Segment Start: Available data

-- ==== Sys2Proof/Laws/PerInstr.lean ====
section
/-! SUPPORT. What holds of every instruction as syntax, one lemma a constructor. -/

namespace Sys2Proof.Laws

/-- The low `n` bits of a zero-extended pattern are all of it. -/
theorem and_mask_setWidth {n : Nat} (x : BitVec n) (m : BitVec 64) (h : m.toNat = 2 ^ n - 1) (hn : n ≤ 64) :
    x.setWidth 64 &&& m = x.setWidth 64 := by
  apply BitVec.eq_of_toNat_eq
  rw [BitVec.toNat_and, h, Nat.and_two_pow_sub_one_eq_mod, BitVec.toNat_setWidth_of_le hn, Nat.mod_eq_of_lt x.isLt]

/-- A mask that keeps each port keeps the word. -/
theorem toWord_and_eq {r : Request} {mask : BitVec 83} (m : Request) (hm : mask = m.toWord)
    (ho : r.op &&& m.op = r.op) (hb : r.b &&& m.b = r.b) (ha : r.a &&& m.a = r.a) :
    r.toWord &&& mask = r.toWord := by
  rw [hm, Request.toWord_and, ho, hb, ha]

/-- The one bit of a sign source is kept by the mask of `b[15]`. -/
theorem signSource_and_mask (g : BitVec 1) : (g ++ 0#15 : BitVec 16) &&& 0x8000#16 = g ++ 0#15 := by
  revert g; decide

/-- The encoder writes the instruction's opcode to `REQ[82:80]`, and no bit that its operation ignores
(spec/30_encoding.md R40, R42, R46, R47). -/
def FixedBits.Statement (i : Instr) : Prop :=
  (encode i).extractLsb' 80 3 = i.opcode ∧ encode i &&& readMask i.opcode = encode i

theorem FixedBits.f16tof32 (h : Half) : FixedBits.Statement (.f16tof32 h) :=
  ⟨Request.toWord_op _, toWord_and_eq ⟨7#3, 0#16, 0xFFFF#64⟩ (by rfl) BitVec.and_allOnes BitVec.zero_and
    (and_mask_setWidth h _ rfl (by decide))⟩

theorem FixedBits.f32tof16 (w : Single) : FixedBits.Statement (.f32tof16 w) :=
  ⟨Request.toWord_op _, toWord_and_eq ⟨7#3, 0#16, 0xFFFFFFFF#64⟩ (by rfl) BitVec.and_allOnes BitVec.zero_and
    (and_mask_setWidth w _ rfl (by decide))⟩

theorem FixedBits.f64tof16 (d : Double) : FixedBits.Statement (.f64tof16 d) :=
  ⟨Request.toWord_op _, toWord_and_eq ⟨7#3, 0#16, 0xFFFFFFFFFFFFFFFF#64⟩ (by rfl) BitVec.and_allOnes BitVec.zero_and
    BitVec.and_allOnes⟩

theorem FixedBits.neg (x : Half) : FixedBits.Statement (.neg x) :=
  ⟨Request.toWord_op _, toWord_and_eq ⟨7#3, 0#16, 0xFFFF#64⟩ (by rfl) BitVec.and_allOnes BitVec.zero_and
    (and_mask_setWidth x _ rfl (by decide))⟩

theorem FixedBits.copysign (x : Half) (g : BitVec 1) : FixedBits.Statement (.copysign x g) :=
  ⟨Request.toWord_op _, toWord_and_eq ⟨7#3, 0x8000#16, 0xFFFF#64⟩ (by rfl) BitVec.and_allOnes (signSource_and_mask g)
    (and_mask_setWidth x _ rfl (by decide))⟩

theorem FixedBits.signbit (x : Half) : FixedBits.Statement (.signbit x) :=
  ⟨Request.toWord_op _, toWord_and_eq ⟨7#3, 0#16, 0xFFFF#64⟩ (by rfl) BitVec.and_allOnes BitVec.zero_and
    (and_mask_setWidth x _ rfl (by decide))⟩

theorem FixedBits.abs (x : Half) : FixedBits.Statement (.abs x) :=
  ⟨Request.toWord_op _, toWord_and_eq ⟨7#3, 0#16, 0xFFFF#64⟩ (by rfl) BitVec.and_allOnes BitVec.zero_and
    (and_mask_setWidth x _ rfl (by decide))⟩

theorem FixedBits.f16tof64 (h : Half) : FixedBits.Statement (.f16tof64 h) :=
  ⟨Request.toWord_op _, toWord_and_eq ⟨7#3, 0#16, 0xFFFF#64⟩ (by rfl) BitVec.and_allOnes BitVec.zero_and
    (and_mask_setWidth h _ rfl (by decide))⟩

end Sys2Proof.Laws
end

Segment End: Available data

From the listing above, copy all lines holding the word "instruction".

# [Response to this exercise]
/-! SUPPORT. What holds of every instruction as syntax, one lemma a constructor. -/
/-- The encoder writes the instruction's opcode to `REQ[82:80]`, and no bit that its operation ignores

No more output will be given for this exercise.